I started googling about this and found this old web page:
http://fedoraproject.org/wiki/Desktop/FastUserSwitching
If things haven't changed since then, you should study ConsoleKit and PolicyKit (and also DeviceKit and maybe Systemd today) and their DBus APIs.
There are also the commands ck-list-sessions and ck-launch-session. But I believe you can fool these commands easily: try to ck-launch-session xterm and then ck-list-session.
Why exactly are you trying to detect fast user switching? What's your ultimate goal? Maybe you can solve your problem without trying to detect fast user switch...
Well it appears that the most useful way of getting at this information is to use the ConsoleKit DBus interface.
The following procedure outlines how to enumerate the sessions and determine if they are active or not:
1.) Enumerate the sessions using the following:
Bus: org.freedesktop.ConsoleKit
Path: /org/freedesktop/ConsoleKit/Manager
Method: org.freedesktop.ConsoleKit.Manager.GetSessions
What is returned is an array of object paths that export the Session interface. These, in turn, can be queried using DBus to get their appropriate properties. For example, I used dbus-send to communicate with ConsoleKit to enumerate the sessions in my system:
dbus-send --system --print-reply --dest=org.freedesktop.ConsoleKit /org/freedesktop/ConsoleKit/Manager org.freedesktop.ConsoleKit.Manager.GetSessions
And what I received in return was the following:
method return sender=:1.15 -> dest=:1.205 reply_serial=2
array [
object path "/org/freedesktop/ConsoleKit/Session2"
]
2.) Using the returned object path(s), I can query them for their attributes, such as if they are active or not using the following:
Bus: org.freedesktop.ConsoleKit
Path: /org/freedesktop/ConsoleKit/Session2
Method: org.freedesktop.ConsoleKit.Session.IsActive
Depending on the method, I can query what I need from the session(s)! Using the ConsoleKit interface I can also retrieve the identifier for the current session, so I can always query it to see if it's active when I need to. Just for fun, here's the output of the following command:
dbus-send --system --print-reply --dest=org.freedesktop.ConsoleKit /org/freedesktop/ConsoleKit/Session2 org.freedesktop.ConsoleKit.Session.IsActive
method return sender=:1.15 -> dest=:1.206 reply_serial=2
boolean true
Neat.
You have to do it by polling to be sure of working on all machines (you obviously don't have to have DBus running to do user switching!).

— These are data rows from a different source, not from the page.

/-! ### Pass lifecycle -/

/-- R218, R219, R242, R309, R310, R311, R330, R333, R346: at a pass boundary the partition admits the next pass of the
function with the smallest ratio of account to weight, which pins its generation, or refuses it. The inputs and images of an
attempt land before it agrees; an image entry that may not land is CONTROL_PARITY 0x07. A pass of one member agrees at once
on the next frame, a member of a skein makes its offer. Rests on the model's choices and readings in log entries 53, 61, 63,
64. -/
def Obligations.PassStart : Prop :=
  ∀ (s : State),
    (∀ p f k q n, s.up = true → s.admits p = true → s.nextFn p = some f → s.queuedPass f = some (k, n) → s.pass k = some q →
      q.state = .queued →
      ((∀ g ∈ s.admissible p, 0 < fld (s.fn g.val).qos 0 8) → ∀ g ∈ s.admissible p,
        (s.fn f.val).account * fld (s.fn g.val).qos 0 8 ≤ (s.fn g.val).account * fld (s.fn f.val).qos 0 8) ∧
      ∀ l, s.loaded f = some l → s.skeinTakes f l.exe = true → (s.func f).enable = true →
        ((∃ c ∈ s.memberCores f, s.serving c = false) → ∃ t, exec (.passAdmit p) s = .next t ∧ t.pass k = none ∧
          Completed s t q.fn q.ring q.index .rejectedState) ∧
        ((∀ c ∈ s.memberCores f, s.serving c = true) →
          (s.pinned f l.exe = none → ∃ t, exec (.passAdmit p) s = .next t ∧ t.pass k = none ∧
            Completed s t q.fn q.ring q.index .rejectedGeneration) ∧
          (∀ g copy, s.pinned f l.exe = some (g, copy) → ∃ t, exec (.passAdmit p) s = .next t ∧
            t.pass k = some { q with gen := g, copy := copy, admittedAt := s.clk.timebase, state := .admitted }))) ∧
    ∀ f k q l, s.curPass f = some (k, q) → s.pass k = some q → s.loaded f = some l → q.state = .admitted →
      (q.loaded = false → s.inv = true → NoWrites s → ∀ ins images, ins.map List.length = l.exe.inputs.map InputEntry.length →
        (∀ v ∈ l.place, v.1 < 1728) →
        (∀ e ∈ l.exe.inputs, ∀ c, l.coreOf e.vcore = some c →
          ∃ v, s.resolve f (BitVec.ofNat 48 (absAddr e.space c e.offset)) e.length = .ok v) →
        let good := fun (e : ImageEntry) => (l.coreOf e.vcore).isSome = true ∧ e.pastEnd = false ∧ (e.space = 1 ∨ e.space = 2) ∧
          e.offset + e.data.length ≤ (s.regionOf f e.space).2
        ((∀ e ∈ images, good e) → ∃ t, exec (.memoryImageLoad f ins images) s = .next t ∧
          t.pass k = some { q with loaded := true } ∧
          ∀ pre e post c, images = pre ++ e :: post → l.coreOf e.vcore = some c →
            (∀ o ∈ post, l.coreOf o.vcore ≠ some c ∨ o.space ≠ e.space ∨ e.offset + e.data.length ≤ o.offset ∨
              o.offset + o.data.length ≤ e.offset) →
            t.readNow c (absAddr e.space c ((s.regionOf f e.space).1 + e.offset)) e.data.length = e.data) ∧
        ((∃ e ∈ images, ¬good e) → (s.reporter 12).length < 16 → ∃ t, exec (.memoryImageLoad f ins images) s = .next t ∧
          Raised s t .none' .controlParity 0x07 ∧ Abandoned t k .abandonedFault)) ∧
      (q.loaded = true → q.start = none → s.fenced q = true → exec (.passAgree f) s = .next s) ∧
      (q.loaded = true → q.start = none → s.fenced q = false →
        (l.exe.header.skeinSize = 1 → s.inSkein q = false → ∃ t v, exec (.passAgree f) s = .next t ∧ t.pass k = some v ∧
          v.state = .agreeing ∧ v.number = (s.fn f.val).passNo ∧
          v.start = some (BitVec.ofNat 64 (ceilDiv (s.slotCount + 1) 100))) ∧
        (2 ≤ l.exe.header.skeinSize → s.inSkein q = true → s.skein.state = .formed → s.skein.offered = false → s.skein.held = [] →
          s.stitchRoot = false → ∃ t v, exec (.passAgree f) s = .next t ∧ t.pass k = some v ∧ v.state = .agreeing ∧
            v.number = s.skein.passNo ∧ t.skein.offered = true ∧ (s.stitchChildren = [] →
              Queued s t s.stitchParent [offerMsg s.skein.passNo q.attempt q.gen q.reqId.toNat false])))

/-- R19, R218, R219, R220, R221, R353, R381, R382, R383, R384: at its final gate a member writes its outputs to the host and
joins with the hash and count of its leaves; a clean gate writes the certificate and the completion, an unclean one abandons
the attempt. A hash unit whose doubled result differed makes the join unclean with RESIDUE_MISMATCH 0xA0. An output write
error is LINK_DOWN 0xA0 before the join. A quiesced pass retries with the next attempt number or
ends with its status; the watchdog ends it with TIMEOUT, a pre-emption deadline with ABANDONED_PREEMPT. Rests on the model's
choices and readings in log entries 65, 66, 70, 137. -/
def Obligations.PassEnd : Prop :=
  ∀ (s : State) (f : FnId) (k : Nat) (q : Pass) (l : Loaded), s.curPass f = some (k, q) → s.pass k = some q →
    s.loaded f = some l →
    (q.state = .gating → q.gated = false → s.inSkein q = false → ∀ c abs : OutputEntry → Nat,
      (∀ d, s.chk.hashUpset = some d → l.exe.outputs = [] → (s.reporter (12 + d.val)).length < 16 →
        ∃ t, exec (.finalGate f) s = .next t ∧ Raised s t (.io d.val) .residueMismatch 0xA0 ∧ Abandoned t k .abandonedFault ∧
          t.chk.hashUpset = none) ∧
      (s.chk.hashUpset = none →
      (∀ e ∈ l.exe.outputs, l.coreOf e.vcore = some (c e) ∧
        s.resolve q.fn (BitVec.ofNat 48 (absAddr e.space (c e) e.offset)) e.length = .ok (c e, abs e) ∧
        eccWorst s.ecc (eccWord e.space) (abs e) e.length = none) →
      ∃ t v, exec (.finalGate f) s = .next t ∧ t.pass k = some v ∧ v.gated = true ∧ v.state = .gating ∧
        (∀ e ∈ l.exe.outputs, Out.hostWrite (nth 0 q.bufs e.buffer + BitVec.ofNat 64 e.hostOffset)
          (s.readNow (c e) (abs e) e.length) ∈ t.out) ∧
        ∀ e, l.exe.outputs = [e] → 0 < e.length → e.length ≤ 65536 → v.leafBytes = e.length ∧
          v.leafXor = sha256n (leBytes 8 0 ++ s.readNow (c e) (abs e) e.length))) ∧
    (q.state = .gating → q.gated = true →
      (∀ x n b, s.gateResult q = some (true, x, n, b) → ∃ t, exec (.gateResult f) s = .next t ∧ t.pass k = none ∧
        Out.certificate q.certAddr (s.certificate q l.exe (outputHash x b) n) ∈ t.out ∧
        Completed s t q.fn q.ring q.index (if q.attempt = 0 then .done else .doneRetried)) ∧
      (∀ x n b, s.gateResult q = some (false, x, n, b) → ∃ t, exec (.gateResult f) s = .next t ∧
        Abandoned t k .abandonedSkein) ∧
      ∃ t, exec (.outputWriteError f) s = .next t ∧ ((t.fn f.val).cqOf (s.cqFor f q.ring).val).state = .error) ∧
    ((q.state = .running ∨ q.state = .gating ∧ q.gated = false) → (s.reporter 12).length < 16 →
      ∃ t, exec (.outputWriteError f) s = .next t ∧ Raised s t (.io 0) .linkDown 0xA0 ∧ Abandoned t k .abandonedFault) ∧
    (q.state = .quiescing → (∀ kv ∈ s.txns, ∀ t, kv.2 = some t → t.pass ≠ k) →
      (s.retries q l = true → ∃ t v, exec (.quiesceComplete f) s = .next t ∧ t.pass k = some v ∧ v.state = .agreeing ∧
        v.attempt = q.attempt + 1 ∧ v.number = q.number ∧ v.gen = q.gen ∧ v.loaded = false ∧ v.clean = true ∧ v.start = none) ∧
      (∀ st, s.retries q l = false → q.status = some st → ∃ t, exec (.quiesceComplete f) s = .next t ∧ t.pass k = none ∧
        Completed s t q.fn q.ring q.index st)) ∧
    (q.state = .running →
      (8000 * l.passLimit ≤ (s.clk.timebase - q.admittedAt).toNat → ∃ t, exec (.passWatchdog f) s = .next t ∧
        Abandoned t k .timeout ∧ ∀ v, t.pass k = some v → v.noRetry = true) ∧
      ((s.clk.timebase - q.admittedAt).toNat < 8000 * l.passLimit → exec (.passWatchdog f) s = .next s) ∧
      ∀ d, (s.fn f.val).preempt = some d → d ≠ 0 → d.toNat ≤ s.clk.frame.toNat →
        ∃ t, exec (.preemptDeadline f) s = .next t ∧ Abandoned t k .abandonedPreempt)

Solaris, HP-UX, and others, do not do user switching on the console.
Platforms to support: linux, FreeBSD, AIX. Linux/BSD use virtual terminals; AIX uses /dev/lft0 if you're interested.
Suppose you want to reliably and securely run a application on the console, and restart it on the new active X server when the console switches to another VT. The problems are that you may or may not have a desktop environment running (some of us use twm!). The session may not have been started via a login manager (you could do Ctrl-Alt-F2 on linux, login, and run startx quite happily). The system might not even have xdm/gdm/similar installed.
The dumb solution is the only reliable one: every few seconds, query what the active virtual terminal is (VT_GETSTATE on linux, VT_GETACTIVE on BSD). If it's changed, you know a switch has happened. If you switched to a non-graphical session (eg with Ctrl-Alt-F1) there won't be an X server active.
Otherwise, you have to hunt hard to find which display number is active. For example, you might see two X servers in ps, with display numbers :1 and :2. Which of those is on VT7 though? The final piece of the puzzle, mapping VT numbers to display numbers, is the hardest. This question is answered in this duplicate question, "Which virtual terminal is a given X process running on?".